**ACTIVITY**
Once the line with "a.extractLsb' (s - w)" is found in the entries below, print it and each following line exactly, stopping after the line with "high] theorem bit_append_low"; print nothing else.

**DATA EXTRACTS**

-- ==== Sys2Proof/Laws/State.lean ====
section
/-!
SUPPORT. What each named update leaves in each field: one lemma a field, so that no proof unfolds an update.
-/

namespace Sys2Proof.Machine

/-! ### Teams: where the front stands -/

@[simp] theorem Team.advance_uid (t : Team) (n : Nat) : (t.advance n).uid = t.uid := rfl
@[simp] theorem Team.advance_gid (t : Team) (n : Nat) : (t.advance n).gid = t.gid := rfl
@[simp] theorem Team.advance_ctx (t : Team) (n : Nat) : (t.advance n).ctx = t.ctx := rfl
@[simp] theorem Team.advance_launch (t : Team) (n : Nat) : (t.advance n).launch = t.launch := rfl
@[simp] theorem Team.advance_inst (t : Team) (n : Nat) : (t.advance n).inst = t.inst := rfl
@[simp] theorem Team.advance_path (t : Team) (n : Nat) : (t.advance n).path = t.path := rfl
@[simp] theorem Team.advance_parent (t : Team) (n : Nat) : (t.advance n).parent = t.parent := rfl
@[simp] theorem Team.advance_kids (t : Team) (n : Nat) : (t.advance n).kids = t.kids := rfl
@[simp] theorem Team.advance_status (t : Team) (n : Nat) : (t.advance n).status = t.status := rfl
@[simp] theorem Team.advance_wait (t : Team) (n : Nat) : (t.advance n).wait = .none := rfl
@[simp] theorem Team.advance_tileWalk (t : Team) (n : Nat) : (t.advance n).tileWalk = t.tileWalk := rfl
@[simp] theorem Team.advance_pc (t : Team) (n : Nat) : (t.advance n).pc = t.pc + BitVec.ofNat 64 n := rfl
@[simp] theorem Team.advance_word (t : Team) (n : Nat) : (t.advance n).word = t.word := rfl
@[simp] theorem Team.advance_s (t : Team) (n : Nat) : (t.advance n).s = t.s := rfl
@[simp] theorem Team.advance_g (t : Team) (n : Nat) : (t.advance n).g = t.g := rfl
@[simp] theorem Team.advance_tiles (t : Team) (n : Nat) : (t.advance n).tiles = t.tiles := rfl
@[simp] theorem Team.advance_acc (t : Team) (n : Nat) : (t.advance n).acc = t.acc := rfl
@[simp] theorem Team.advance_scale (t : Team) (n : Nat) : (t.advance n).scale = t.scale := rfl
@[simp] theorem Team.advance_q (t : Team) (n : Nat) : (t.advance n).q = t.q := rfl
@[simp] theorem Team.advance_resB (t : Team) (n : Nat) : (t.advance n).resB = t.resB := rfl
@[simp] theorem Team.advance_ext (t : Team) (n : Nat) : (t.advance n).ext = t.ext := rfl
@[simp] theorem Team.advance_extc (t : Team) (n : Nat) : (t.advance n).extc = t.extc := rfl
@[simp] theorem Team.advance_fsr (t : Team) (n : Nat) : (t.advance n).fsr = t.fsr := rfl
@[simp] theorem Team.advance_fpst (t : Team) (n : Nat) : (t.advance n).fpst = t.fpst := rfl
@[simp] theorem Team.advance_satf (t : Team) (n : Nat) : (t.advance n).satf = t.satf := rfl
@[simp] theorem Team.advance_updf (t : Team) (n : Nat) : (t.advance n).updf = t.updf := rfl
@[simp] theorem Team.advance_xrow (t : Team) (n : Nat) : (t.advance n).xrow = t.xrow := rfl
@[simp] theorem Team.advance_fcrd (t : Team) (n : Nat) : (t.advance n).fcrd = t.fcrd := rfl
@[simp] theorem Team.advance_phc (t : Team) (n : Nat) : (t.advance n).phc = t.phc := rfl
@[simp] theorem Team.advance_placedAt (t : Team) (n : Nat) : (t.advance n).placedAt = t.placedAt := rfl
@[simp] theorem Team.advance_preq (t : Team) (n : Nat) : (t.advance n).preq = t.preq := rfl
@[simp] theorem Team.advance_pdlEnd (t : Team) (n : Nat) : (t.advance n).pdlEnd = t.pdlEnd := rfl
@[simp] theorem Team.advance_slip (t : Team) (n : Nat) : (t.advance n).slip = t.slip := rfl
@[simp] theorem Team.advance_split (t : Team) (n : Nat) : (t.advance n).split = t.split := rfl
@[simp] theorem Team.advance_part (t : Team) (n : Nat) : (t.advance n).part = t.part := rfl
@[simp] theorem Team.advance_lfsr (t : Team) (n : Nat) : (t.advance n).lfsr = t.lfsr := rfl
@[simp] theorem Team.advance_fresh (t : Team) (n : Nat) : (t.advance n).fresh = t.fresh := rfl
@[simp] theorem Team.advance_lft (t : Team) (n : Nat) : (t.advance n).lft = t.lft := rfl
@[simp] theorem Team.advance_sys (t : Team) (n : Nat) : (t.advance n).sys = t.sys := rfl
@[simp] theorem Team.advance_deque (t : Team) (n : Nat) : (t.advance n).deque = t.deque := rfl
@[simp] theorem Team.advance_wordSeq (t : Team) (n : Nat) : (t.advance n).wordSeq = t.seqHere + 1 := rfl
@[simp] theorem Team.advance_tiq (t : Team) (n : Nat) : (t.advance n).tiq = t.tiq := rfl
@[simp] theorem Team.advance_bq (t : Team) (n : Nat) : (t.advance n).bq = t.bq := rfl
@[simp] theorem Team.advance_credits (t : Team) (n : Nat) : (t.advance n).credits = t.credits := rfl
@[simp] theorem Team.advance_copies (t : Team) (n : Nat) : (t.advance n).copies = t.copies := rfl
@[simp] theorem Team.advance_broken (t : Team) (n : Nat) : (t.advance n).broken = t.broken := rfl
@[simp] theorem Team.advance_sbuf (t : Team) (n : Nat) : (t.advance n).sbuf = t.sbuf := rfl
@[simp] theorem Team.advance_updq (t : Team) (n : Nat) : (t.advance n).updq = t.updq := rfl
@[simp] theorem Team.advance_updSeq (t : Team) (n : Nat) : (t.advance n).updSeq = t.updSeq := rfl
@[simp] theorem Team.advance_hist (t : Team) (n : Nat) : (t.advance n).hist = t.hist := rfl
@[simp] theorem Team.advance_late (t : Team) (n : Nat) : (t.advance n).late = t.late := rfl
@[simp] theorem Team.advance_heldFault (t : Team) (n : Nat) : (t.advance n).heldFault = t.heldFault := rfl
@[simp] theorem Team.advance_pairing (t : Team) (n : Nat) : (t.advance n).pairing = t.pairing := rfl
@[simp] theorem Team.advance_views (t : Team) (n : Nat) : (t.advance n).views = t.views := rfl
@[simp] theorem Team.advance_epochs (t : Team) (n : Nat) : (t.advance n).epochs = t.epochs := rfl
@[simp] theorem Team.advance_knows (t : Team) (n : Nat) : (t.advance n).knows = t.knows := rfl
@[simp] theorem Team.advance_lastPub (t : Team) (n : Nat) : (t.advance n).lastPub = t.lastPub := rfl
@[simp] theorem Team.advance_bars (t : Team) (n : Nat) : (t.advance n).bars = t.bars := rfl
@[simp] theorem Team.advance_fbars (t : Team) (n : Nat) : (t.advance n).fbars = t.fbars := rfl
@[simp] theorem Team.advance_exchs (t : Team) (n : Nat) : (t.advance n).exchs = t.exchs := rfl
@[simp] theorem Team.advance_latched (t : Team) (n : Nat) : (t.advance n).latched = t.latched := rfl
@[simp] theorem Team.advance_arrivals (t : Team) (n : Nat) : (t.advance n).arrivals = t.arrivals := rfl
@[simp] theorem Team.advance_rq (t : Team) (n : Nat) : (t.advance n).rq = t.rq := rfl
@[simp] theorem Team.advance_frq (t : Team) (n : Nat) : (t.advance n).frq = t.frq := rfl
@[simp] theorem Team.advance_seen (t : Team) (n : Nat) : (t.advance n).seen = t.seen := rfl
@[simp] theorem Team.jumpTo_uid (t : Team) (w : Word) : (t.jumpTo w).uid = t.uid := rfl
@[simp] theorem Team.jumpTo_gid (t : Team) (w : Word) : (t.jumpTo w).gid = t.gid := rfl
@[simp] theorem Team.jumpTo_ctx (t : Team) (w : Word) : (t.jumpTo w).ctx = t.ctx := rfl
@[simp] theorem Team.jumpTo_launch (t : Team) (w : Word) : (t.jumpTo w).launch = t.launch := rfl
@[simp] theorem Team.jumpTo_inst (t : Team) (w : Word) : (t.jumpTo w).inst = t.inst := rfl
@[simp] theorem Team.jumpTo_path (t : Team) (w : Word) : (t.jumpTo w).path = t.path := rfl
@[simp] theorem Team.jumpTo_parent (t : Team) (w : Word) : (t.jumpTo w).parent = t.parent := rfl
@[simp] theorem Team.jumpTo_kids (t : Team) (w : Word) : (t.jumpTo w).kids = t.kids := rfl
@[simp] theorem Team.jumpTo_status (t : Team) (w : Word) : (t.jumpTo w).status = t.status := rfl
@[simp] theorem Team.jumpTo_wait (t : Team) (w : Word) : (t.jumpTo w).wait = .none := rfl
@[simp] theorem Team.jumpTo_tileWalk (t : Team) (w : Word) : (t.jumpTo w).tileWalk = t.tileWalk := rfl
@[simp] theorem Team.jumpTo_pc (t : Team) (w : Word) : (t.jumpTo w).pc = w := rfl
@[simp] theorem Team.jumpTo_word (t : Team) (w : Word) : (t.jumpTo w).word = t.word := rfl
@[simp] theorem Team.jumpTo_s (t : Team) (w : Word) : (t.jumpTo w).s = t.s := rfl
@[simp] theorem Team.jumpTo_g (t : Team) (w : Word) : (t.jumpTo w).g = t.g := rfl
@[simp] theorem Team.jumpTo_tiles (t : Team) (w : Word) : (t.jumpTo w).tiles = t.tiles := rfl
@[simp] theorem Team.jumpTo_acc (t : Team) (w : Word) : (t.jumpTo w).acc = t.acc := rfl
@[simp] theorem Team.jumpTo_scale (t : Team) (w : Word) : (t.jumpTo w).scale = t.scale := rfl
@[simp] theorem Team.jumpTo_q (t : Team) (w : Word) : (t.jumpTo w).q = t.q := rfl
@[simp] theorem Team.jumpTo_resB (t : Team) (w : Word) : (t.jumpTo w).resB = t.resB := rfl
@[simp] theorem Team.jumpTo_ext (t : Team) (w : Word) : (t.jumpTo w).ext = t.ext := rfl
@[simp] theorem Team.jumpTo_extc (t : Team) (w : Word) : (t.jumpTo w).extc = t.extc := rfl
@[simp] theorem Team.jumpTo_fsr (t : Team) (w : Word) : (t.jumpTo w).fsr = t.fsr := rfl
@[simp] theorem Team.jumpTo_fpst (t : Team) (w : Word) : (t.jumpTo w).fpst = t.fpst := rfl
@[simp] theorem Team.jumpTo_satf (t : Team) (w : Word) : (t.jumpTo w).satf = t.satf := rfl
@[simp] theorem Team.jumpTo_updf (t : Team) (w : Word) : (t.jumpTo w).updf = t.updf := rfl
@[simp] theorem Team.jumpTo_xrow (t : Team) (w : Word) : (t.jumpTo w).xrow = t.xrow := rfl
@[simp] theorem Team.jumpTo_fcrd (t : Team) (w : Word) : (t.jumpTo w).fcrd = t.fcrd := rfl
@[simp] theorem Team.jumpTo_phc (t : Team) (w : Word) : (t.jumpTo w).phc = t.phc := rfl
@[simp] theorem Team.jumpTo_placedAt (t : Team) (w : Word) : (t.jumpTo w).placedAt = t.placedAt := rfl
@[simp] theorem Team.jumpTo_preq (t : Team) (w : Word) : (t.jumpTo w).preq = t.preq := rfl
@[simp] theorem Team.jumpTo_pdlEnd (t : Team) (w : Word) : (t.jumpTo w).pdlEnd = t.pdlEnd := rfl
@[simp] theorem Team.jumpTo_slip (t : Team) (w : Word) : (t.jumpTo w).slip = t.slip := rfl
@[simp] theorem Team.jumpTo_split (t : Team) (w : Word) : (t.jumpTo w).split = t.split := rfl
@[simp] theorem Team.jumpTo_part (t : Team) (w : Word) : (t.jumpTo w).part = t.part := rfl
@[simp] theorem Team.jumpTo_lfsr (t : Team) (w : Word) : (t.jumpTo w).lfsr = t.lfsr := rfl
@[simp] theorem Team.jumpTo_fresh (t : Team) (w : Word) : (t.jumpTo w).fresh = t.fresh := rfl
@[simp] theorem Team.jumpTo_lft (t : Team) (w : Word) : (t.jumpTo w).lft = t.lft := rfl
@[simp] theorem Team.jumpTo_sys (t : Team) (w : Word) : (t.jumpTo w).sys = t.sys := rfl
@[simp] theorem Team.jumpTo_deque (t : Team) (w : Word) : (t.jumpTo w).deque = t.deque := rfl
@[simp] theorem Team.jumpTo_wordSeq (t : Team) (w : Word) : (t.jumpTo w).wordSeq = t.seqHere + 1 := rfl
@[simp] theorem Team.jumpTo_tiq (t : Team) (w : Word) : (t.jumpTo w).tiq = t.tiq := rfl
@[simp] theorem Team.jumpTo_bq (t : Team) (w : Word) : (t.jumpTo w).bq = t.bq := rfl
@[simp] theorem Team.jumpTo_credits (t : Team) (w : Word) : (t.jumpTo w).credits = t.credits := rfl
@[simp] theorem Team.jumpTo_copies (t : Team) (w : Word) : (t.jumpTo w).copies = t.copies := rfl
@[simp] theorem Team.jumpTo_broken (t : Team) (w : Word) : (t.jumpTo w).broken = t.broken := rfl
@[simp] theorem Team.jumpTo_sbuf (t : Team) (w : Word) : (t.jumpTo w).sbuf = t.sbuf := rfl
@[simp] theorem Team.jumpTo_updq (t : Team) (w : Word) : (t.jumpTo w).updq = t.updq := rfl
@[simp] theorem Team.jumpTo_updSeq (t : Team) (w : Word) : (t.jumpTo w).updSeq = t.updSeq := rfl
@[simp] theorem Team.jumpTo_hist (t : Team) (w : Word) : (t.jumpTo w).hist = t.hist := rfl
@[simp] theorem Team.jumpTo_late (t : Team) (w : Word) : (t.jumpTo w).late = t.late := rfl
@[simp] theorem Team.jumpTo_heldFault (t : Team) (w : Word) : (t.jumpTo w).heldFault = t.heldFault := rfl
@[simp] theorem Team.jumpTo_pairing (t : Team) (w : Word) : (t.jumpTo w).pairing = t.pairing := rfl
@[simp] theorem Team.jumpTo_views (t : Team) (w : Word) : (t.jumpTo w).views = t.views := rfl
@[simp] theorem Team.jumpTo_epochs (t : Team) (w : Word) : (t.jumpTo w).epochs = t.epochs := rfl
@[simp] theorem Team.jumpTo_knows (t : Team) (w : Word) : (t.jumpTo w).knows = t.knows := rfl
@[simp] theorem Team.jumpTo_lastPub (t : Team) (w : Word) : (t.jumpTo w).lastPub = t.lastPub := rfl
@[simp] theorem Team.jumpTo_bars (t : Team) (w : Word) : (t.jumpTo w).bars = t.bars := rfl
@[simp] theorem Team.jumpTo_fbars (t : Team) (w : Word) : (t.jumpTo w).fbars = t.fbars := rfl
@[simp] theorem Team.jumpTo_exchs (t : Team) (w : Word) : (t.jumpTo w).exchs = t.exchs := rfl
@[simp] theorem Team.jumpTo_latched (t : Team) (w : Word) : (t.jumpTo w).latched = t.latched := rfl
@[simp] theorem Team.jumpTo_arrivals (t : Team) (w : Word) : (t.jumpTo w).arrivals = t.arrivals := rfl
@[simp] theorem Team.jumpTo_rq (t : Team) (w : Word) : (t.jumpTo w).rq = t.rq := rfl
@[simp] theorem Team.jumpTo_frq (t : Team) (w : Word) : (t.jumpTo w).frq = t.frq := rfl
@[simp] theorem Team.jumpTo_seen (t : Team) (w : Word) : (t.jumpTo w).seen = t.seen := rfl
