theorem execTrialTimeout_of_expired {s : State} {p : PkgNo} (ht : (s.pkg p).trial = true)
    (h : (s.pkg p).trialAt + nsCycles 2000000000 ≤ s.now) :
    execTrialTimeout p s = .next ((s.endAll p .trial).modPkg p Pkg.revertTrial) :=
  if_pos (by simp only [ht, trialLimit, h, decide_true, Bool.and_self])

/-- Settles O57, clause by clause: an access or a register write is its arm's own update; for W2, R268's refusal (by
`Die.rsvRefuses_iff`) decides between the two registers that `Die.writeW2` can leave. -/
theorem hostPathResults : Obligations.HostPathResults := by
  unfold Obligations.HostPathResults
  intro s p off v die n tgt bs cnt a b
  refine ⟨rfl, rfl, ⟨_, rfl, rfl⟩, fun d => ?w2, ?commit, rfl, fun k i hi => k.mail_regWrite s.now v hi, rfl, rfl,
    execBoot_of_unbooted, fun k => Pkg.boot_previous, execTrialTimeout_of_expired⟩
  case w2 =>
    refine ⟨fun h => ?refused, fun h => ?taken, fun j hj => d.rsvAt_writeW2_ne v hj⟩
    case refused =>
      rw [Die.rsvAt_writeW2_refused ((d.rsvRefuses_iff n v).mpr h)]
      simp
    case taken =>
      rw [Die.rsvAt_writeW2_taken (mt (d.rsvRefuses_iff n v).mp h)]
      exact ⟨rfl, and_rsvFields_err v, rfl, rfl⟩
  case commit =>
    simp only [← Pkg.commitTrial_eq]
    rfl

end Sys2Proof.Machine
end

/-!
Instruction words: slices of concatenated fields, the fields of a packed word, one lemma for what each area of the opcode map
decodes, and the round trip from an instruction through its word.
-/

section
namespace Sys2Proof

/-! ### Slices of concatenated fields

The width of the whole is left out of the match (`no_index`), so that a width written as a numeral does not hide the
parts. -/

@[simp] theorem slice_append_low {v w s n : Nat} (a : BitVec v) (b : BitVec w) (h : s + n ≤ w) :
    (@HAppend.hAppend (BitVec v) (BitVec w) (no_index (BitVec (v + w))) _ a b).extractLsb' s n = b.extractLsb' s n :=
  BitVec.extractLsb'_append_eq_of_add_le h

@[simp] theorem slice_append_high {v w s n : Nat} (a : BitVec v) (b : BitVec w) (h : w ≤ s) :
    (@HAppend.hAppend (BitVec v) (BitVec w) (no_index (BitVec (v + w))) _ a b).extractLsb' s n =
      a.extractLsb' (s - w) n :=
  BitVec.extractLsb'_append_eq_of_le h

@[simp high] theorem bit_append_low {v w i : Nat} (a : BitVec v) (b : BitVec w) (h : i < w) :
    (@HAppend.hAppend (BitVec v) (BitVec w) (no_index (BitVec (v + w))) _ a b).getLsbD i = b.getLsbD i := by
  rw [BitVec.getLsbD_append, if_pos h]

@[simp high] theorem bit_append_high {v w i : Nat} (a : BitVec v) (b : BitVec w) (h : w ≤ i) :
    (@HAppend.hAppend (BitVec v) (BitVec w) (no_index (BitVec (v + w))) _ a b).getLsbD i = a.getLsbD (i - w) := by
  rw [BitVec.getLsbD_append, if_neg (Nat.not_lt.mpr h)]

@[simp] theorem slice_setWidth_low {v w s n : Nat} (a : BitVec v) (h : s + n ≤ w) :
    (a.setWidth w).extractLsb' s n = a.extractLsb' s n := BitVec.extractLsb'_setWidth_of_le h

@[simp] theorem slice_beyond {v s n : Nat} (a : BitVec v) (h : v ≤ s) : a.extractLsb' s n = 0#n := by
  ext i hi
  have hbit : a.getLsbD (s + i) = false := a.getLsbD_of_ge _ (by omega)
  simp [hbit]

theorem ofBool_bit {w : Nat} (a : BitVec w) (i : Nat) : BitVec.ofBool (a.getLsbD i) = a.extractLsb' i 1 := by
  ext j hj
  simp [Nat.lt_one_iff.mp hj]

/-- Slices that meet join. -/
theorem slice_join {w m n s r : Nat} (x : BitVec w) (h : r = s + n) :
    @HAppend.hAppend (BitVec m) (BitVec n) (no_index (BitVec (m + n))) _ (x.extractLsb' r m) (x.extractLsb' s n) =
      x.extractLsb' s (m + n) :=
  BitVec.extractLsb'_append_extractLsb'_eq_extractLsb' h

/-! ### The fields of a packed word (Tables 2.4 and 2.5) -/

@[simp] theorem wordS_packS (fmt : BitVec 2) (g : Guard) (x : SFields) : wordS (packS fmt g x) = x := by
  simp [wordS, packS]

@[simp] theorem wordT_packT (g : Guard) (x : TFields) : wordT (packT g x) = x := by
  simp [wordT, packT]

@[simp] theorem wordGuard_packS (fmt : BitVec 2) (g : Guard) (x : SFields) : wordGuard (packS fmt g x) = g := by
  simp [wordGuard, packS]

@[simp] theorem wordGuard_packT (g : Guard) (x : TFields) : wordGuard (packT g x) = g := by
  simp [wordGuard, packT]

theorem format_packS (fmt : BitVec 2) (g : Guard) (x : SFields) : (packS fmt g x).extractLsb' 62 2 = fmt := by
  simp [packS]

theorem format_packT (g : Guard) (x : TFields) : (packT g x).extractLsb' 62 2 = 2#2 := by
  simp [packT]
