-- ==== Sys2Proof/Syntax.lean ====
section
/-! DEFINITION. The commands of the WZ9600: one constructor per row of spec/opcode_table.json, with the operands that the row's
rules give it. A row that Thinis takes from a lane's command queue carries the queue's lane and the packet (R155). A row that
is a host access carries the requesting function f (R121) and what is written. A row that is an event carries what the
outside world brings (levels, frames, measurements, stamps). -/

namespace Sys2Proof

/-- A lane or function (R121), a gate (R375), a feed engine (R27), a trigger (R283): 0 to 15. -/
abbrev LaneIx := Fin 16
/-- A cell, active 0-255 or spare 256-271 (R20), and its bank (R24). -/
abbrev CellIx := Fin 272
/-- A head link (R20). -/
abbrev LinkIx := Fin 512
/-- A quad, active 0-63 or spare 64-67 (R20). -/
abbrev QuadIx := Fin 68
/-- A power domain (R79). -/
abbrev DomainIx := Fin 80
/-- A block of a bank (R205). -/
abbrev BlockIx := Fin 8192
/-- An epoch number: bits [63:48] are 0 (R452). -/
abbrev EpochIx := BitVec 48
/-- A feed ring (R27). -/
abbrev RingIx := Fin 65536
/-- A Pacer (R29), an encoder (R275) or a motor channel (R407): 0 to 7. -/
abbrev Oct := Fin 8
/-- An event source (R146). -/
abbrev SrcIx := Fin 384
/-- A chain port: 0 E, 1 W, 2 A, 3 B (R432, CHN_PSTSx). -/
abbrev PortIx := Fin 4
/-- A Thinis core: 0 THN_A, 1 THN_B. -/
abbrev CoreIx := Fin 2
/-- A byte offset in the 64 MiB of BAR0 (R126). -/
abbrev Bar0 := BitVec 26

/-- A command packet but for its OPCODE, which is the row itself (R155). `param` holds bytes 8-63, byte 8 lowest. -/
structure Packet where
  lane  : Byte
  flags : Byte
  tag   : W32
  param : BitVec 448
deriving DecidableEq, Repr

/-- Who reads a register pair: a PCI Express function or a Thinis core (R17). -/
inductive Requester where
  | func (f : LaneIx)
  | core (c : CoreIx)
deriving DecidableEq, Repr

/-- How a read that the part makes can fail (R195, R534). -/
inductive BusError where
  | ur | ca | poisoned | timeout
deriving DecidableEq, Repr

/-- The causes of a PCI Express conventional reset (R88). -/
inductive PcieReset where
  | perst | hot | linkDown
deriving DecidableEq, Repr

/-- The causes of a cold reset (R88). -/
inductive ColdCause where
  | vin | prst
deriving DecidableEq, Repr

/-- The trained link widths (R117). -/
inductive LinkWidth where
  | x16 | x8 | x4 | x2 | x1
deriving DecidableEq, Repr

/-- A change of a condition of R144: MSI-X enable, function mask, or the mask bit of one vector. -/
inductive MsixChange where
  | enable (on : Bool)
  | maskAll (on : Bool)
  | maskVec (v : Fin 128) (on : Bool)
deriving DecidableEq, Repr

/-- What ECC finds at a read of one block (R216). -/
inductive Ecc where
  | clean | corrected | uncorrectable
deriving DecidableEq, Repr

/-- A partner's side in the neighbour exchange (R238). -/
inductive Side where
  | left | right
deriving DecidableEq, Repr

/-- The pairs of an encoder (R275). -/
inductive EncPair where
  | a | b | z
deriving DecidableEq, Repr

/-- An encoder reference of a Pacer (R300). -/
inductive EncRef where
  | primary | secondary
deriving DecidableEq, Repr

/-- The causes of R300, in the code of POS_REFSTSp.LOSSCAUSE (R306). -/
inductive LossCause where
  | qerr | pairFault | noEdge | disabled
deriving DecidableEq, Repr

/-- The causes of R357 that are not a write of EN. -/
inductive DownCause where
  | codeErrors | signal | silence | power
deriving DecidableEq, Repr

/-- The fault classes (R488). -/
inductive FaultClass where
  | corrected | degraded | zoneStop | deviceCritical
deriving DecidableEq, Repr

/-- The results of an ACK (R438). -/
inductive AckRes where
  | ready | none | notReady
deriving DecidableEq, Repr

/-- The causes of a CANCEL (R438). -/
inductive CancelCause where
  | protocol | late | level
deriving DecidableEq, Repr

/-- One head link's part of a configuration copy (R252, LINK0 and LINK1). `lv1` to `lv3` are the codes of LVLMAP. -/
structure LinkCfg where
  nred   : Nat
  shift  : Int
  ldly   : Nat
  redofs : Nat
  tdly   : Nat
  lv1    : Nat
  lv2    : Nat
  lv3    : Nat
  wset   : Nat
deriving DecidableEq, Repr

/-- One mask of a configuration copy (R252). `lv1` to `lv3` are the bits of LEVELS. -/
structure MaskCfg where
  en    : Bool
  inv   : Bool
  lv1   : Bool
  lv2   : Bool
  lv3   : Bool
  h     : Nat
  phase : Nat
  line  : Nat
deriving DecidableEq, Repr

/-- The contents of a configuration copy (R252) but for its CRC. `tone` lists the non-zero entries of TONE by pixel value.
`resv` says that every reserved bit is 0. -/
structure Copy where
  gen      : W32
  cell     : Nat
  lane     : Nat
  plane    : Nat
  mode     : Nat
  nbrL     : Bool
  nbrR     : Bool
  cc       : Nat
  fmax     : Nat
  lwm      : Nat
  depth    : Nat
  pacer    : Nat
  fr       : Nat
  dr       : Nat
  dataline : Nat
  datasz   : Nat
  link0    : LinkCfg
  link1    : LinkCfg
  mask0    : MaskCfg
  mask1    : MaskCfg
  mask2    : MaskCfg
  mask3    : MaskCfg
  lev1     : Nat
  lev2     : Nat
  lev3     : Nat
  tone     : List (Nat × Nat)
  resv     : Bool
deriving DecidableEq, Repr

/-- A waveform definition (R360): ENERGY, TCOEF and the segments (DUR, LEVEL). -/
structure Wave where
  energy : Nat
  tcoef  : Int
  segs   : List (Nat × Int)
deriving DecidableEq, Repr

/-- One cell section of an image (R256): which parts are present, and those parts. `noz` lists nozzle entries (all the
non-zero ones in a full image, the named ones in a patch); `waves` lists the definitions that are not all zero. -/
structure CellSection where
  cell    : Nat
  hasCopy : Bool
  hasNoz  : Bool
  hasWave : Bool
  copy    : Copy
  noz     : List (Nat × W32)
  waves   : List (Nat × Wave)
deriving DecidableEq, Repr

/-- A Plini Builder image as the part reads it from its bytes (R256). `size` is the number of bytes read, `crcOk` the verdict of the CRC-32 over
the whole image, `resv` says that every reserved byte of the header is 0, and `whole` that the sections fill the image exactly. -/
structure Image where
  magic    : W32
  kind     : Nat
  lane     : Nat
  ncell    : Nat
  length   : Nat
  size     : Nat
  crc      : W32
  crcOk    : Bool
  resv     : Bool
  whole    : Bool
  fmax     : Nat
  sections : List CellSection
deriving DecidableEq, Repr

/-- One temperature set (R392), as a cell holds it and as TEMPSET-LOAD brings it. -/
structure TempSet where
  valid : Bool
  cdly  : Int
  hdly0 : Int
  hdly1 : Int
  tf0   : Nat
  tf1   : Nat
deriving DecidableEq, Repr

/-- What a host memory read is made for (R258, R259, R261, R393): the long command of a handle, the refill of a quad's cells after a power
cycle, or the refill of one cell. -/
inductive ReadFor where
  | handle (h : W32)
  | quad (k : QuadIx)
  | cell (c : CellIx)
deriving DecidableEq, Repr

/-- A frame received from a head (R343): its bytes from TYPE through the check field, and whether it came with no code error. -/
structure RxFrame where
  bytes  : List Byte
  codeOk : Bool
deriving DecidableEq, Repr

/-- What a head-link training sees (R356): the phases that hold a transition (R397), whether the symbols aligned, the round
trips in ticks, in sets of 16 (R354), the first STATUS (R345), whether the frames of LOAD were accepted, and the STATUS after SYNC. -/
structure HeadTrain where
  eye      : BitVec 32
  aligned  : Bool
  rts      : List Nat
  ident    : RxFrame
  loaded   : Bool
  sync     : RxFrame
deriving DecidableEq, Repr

**ANSWER SPACE**
      a.extractLsb' (s - w) n :=
  BitVec.extractLsb'_append_eq_of_le h

@[simp high] theorem bit_append_low {v w i : Nat} (a : BitVec v) (b : BitVec w) (h : i < w) :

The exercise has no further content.